### Task instructions:
Which of the lines in the data mention the string "size"? List them all.

━━━ Records for the exercise ━━━

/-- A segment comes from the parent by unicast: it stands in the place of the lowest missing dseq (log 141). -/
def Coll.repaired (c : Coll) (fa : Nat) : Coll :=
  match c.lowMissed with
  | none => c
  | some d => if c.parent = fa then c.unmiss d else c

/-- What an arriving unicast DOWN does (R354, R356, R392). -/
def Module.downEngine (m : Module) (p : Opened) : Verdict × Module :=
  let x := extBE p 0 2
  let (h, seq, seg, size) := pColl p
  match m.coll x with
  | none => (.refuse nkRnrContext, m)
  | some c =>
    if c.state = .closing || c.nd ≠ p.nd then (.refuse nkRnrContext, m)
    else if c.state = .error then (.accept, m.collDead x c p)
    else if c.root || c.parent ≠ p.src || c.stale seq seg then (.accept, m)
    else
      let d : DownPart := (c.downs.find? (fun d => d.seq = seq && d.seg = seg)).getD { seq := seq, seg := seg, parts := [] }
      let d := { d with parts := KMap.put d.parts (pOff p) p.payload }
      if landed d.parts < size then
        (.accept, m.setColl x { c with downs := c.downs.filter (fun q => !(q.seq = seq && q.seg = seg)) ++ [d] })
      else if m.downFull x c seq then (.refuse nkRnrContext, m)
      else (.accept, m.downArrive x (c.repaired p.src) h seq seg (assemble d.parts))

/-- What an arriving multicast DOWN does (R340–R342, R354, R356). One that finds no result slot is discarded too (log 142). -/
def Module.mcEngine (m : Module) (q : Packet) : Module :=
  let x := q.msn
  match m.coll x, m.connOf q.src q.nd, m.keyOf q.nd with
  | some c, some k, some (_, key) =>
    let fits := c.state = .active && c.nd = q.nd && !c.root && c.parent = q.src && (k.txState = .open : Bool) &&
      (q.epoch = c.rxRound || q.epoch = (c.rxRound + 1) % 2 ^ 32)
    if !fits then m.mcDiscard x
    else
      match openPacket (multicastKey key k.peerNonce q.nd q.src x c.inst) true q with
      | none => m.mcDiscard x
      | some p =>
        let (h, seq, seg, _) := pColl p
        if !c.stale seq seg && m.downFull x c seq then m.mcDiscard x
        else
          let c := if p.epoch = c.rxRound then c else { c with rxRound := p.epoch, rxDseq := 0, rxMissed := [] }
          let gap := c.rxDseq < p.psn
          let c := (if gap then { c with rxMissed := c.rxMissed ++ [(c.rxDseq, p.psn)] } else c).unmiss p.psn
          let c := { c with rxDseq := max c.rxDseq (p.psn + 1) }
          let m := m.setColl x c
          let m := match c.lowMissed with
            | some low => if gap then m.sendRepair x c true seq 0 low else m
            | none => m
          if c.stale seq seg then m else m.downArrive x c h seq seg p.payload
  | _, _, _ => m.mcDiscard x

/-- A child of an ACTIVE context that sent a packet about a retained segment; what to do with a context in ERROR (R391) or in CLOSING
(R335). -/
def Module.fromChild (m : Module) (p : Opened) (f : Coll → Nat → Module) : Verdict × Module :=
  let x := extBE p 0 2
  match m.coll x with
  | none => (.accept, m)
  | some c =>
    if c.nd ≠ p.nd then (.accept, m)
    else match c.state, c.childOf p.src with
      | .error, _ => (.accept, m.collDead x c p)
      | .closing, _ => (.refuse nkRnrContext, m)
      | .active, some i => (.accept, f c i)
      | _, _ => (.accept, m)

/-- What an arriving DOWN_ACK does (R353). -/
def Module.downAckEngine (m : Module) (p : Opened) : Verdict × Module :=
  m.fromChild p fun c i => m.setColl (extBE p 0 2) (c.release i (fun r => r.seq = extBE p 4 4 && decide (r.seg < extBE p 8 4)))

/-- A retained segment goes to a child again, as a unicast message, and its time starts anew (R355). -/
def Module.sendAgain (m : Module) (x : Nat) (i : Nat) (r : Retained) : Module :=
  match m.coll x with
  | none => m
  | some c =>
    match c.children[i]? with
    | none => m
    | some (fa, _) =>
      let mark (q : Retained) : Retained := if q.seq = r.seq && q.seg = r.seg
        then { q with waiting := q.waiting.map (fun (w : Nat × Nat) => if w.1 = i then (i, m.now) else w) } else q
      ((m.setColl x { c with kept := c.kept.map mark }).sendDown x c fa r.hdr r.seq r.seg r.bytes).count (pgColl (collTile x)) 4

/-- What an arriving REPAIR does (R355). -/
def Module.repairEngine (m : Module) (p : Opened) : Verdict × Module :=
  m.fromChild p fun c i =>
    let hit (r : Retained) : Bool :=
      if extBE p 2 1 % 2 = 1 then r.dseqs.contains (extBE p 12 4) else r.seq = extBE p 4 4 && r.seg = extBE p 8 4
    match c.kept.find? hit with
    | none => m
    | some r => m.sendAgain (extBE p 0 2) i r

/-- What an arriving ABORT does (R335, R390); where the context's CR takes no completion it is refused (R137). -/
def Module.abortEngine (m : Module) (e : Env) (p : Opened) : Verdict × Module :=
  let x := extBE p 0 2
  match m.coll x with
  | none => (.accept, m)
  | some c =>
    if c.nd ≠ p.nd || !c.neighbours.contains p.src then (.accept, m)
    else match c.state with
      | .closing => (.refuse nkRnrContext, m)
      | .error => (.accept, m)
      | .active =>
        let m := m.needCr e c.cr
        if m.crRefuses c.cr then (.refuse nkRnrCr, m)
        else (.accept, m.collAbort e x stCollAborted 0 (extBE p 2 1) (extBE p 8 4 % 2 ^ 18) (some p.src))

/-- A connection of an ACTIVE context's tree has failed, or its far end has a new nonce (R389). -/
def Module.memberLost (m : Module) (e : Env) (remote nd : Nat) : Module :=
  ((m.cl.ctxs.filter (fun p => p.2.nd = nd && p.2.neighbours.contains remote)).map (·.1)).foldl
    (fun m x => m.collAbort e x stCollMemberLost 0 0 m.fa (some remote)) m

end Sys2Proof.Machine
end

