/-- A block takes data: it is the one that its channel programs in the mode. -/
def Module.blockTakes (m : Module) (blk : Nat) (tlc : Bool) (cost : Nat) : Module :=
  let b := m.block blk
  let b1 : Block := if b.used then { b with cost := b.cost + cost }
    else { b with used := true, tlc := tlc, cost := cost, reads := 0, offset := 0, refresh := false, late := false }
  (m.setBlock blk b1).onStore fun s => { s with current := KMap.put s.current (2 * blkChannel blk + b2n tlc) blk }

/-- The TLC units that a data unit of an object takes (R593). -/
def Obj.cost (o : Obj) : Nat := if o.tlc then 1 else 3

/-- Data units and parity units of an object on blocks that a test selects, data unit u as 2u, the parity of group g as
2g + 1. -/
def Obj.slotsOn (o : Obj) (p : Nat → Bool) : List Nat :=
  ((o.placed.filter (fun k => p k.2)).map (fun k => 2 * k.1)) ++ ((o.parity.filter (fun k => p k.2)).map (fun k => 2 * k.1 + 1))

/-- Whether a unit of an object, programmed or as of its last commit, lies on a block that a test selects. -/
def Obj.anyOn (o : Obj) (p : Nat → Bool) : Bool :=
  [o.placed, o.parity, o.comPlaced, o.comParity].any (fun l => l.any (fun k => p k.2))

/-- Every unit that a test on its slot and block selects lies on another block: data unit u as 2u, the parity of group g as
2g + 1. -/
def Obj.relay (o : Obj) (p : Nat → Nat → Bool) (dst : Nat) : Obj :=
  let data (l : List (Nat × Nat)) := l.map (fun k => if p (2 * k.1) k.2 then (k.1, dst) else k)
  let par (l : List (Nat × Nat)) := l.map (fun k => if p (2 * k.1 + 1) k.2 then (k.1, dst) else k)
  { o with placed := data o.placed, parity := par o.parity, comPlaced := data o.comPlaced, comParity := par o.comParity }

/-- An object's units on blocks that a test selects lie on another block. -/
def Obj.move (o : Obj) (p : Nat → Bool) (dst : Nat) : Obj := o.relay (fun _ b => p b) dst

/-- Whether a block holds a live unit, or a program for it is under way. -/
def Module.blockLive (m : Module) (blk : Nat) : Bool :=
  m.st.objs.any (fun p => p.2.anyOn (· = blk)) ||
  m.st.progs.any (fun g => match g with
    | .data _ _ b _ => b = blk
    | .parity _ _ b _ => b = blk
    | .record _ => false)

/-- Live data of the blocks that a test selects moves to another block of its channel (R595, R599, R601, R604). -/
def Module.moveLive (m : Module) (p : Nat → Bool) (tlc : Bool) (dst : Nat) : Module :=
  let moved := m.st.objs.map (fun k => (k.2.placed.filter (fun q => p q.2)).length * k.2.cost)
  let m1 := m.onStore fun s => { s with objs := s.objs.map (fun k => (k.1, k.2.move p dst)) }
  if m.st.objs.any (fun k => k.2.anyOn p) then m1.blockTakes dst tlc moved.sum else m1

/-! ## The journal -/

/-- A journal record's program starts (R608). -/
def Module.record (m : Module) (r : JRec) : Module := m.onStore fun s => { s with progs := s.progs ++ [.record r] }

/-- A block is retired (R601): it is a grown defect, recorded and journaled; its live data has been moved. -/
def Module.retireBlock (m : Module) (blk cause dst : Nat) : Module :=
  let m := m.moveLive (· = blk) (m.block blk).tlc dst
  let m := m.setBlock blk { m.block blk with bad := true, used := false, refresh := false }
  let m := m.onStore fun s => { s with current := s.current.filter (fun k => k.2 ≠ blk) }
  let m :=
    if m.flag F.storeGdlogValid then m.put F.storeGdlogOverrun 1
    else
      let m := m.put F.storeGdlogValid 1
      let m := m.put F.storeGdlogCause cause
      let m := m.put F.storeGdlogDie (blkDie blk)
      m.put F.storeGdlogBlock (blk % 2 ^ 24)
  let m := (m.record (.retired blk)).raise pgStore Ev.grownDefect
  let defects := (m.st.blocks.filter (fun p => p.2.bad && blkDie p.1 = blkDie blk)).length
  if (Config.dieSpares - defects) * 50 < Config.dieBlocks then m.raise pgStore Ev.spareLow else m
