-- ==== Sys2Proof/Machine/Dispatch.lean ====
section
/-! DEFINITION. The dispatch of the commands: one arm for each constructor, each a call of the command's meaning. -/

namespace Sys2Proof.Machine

━━━

### Solved exercise:
  let (h, seq, seg, size) := pColl p
      if landed d.parts < size then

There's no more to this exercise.